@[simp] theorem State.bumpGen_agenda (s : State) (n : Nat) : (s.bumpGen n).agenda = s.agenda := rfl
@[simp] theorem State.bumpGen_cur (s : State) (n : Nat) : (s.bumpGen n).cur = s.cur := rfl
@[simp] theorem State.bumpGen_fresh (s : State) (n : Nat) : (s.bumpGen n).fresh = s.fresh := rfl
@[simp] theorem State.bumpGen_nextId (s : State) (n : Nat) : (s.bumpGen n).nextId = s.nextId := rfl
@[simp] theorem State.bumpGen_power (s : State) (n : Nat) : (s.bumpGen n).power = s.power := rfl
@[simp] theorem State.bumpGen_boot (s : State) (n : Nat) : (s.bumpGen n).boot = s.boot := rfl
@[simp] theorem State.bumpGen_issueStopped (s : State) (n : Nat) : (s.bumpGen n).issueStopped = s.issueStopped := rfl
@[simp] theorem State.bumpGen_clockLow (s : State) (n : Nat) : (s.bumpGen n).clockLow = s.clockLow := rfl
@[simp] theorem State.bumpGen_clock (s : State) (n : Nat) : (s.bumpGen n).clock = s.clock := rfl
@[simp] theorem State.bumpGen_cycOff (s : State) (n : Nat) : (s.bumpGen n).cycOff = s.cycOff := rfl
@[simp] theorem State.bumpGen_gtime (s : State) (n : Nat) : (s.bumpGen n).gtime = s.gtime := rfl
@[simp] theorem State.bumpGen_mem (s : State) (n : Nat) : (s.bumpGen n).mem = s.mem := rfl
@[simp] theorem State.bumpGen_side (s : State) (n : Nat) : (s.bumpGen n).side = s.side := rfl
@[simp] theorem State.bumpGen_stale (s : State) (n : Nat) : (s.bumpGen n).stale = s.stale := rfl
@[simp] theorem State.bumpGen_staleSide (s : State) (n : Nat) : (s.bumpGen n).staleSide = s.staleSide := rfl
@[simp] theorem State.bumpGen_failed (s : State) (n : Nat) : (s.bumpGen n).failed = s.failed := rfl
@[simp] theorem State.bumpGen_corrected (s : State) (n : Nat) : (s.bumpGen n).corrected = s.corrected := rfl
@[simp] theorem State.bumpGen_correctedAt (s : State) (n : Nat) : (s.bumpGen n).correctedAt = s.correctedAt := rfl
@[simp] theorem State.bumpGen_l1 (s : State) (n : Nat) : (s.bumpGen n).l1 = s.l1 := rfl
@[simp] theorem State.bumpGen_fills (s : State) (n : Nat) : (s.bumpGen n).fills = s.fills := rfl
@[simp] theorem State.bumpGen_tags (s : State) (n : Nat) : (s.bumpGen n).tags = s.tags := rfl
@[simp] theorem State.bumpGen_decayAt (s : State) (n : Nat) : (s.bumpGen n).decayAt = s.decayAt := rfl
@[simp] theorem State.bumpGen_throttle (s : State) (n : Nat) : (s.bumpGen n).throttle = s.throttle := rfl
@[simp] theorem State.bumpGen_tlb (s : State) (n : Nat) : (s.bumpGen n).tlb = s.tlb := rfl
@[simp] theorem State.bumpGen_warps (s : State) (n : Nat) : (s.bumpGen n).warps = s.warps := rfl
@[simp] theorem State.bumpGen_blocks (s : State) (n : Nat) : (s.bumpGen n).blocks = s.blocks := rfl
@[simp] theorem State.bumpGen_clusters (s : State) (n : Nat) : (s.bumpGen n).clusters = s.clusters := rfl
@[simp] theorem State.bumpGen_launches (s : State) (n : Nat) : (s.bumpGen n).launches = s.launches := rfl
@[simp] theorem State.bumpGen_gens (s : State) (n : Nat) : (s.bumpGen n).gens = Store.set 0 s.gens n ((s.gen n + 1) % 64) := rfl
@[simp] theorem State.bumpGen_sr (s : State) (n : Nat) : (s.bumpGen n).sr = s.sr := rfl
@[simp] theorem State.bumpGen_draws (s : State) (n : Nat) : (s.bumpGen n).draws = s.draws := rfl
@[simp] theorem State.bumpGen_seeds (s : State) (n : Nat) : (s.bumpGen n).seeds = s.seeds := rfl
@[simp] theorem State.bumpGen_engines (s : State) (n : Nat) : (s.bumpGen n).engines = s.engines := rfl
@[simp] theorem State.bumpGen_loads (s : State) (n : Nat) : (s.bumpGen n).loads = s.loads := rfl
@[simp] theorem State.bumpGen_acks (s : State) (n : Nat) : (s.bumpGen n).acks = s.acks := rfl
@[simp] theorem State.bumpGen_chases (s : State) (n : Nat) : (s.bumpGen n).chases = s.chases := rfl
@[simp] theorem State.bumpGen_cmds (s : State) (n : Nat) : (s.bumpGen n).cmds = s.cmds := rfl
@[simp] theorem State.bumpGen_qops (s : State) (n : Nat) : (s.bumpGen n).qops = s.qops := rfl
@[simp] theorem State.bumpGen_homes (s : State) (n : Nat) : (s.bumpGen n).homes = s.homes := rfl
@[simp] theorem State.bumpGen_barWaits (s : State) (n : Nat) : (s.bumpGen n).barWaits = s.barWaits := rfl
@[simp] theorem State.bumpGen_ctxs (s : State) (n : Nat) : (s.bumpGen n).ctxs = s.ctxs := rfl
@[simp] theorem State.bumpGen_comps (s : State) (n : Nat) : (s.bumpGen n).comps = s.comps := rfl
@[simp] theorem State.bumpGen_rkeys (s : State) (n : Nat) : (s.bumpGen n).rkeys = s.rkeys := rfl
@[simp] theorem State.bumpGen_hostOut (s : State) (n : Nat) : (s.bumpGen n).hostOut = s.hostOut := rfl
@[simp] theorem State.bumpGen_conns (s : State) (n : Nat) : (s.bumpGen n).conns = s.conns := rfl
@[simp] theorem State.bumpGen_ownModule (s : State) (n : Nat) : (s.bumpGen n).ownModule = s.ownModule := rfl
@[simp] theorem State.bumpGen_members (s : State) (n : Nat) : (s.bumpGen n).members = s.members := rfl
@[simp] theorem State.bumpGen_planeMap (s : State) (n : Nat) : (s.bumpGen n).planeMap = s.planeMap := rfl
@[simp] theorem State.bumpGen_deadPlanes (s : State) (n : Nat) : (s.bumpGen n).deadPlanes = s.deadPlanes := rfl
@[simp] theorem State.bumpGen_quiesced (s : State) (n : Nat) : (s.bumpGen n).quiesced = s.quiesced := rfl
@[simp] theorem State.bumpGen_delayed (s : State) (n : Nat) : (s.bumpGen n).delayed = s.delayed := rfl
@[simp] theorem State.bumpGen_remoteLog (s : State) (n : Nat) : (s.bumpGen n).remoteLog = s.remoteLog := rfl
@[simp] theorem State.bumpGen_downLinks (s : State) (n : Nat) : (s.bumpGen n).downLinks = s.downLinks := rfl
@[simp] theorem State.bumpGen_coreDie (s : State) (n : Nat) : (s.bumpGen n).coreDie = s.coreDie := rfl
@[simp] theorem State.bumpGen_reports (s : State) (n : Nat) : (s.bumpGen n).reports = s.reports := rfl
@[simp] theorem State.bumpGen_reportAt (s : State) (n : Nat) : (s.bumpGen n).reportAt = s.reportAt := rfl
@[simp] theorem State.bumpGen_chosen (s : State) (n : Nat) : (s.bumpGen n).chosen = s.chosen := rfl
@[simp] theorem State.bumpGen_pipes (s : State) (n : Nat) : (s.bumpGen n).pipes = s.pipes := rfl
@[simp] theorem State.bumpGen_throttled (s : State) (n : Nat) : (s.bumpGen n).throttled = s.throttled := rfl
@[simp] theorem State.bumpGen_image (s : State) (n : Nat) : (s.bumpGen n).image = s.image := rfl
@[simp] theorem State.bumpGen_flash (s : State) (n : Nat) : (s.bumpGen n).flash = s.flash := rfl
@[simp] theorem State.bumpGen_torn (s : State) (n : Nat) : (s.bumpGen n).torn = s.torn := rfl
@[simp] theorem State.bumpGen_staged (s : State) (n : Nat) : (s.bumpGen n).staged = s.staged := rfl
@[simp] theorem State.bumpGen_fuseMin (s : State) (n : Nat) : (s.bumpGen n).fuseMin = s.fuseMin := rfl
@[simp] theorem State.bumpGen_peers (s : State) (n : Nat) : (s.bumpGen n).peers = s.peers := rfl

————————

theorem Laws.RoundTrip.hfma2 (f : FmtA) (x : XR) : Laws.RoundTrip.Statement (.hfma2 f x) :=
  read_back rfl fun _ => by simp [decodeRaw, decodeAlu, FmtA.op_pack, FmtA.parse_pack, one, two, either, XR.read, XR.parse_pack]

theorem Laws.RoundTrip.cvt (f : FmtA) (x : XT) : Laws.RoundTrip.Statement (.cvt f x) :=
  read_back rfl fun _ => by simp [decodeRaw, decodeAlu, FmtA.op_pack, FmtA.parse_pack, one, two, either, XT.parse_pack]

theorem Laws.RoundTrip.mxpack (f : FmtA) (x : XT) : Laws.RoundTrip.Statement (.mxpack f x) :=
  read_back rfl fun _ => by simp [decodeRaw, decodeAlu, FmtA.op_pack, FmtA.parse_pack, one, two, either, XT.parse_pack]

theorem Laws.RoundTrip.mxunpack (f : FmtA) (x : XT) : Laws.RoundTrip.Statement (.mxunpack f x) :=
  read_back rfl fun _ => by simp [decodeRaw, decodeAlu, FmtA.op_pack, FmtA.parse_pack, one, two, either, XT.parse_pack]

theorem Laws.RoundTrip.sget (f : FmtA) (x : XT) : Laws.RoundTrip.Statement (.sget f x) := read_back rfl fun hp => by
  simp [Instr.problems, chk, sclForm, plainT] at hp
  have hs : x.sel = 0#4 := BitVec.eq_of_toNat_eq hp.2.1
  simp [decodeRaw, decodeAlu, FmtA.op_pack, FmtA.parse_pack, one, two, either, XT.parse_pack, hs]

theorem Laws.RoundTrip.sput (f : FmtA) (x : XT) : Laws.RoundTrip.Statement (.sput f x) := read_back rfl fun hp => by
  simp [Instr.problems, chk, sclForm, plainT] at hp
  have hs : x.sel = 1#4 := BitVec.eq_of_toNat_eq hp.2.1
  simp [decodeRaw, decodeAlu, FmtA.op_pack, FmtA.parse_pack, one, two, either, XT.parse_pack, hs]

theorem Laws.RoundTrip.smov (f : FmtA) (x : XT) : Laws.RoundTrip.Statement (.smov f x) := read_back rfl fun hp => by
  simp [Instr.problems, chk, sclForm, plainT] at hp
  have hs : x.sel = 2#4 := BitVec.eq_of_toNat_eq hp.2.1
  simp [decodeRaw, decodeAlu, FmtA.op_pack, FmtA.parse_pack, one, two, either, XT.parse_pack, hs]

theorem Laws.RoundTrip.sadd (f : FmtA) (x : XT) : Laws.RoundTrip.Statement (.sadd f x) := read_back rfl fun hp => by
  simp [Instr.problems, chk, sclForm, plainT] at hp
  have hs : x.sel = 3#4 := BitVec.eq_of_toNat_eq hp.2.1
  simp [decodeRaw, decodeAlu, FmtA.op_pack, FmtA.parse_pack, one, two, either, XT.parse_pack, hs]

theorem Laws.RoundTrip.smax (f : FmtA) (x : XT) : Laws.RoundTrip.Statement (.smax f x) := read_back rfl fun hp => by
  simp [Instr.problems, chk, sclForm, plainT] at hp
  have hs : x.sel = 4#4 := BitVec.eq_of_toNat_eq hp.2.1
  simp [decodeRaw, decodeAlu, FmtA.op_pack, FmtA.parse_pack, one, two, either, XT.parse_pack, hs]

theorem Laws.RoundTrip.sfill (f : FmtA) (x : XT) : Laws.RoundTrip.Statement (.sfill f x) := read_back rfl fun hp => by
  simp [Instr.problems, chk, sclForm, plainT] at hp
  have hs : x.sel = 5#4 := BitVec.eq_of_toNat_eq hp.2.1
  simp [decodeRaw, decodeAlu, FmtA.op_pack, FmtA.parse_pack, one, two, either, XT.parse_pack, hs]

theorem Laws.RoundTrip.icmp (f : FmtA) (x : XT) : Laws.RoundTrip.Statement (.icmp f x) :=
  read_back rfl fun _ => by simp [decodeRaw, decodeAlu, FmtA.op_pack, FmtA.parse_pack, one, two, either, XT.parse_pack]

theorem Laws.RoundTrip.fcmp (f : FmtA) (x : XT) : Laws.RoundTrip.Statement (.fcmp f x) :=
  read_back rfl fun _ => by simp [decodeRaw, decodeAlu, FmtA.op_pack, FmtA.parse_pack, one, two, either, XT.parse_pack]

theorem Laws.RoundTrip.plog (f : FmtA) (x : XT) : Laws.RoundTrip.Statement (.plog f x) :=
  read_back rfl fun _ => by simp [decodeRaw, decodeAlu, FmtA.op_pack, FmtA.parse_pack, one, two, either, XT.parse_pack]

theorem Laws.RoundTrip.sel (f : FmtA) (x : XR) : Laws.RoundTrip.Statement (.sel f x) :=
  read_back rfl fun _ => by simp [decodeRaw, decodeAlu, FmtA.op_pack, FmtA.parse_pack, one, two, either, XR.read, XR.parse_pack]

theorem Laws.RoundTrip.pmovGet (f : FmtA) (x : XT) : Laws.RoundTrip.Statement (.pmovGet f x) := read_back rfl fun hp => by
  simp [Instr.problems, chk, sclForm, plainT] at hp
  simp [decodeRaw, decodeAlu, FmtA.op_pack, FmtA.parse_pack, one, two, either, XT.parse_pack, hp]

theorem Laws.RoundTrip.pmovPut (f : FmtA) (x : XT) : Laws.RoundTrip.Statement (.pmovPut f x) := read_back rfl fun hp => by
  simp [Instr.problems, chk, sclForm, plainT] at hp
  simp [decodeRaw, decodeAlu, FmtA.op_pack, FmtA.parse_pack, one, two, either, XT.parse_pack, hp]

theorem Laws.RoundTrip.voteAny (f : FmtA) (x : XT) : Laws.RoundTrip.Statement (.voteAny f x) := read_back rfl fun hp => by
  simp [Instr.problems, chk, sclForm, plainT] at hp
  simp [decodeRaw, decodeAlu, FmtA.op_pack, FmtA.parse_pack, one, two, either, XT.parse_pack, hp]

————————

* _Exercise instructions_: Go line by line through the data, copying each one that contains the word "BitVec".

* _Exercise response_:
  have hs : x.sel = 0#4 := BitVec.eq_of_toNat_eq hp.2.1
  have hs : x.sel = 1#4 := BitVec.eq_of_toNat_eq hp.2.1
  have hs : x.sel = 2#4 := BitVec.eq_of_toNat_eq hp.2.1
  have hs : x.sel = 3#4 := BitVec.eq_of_toNat_eq hp.2.1
  have hs : x.sel = 4#4 := BitVec.eq_of_toNat_eq hp.2.1
  have hs : x.sel = 5#4 := BitVec.eq_of_toNat_eq hp.2.1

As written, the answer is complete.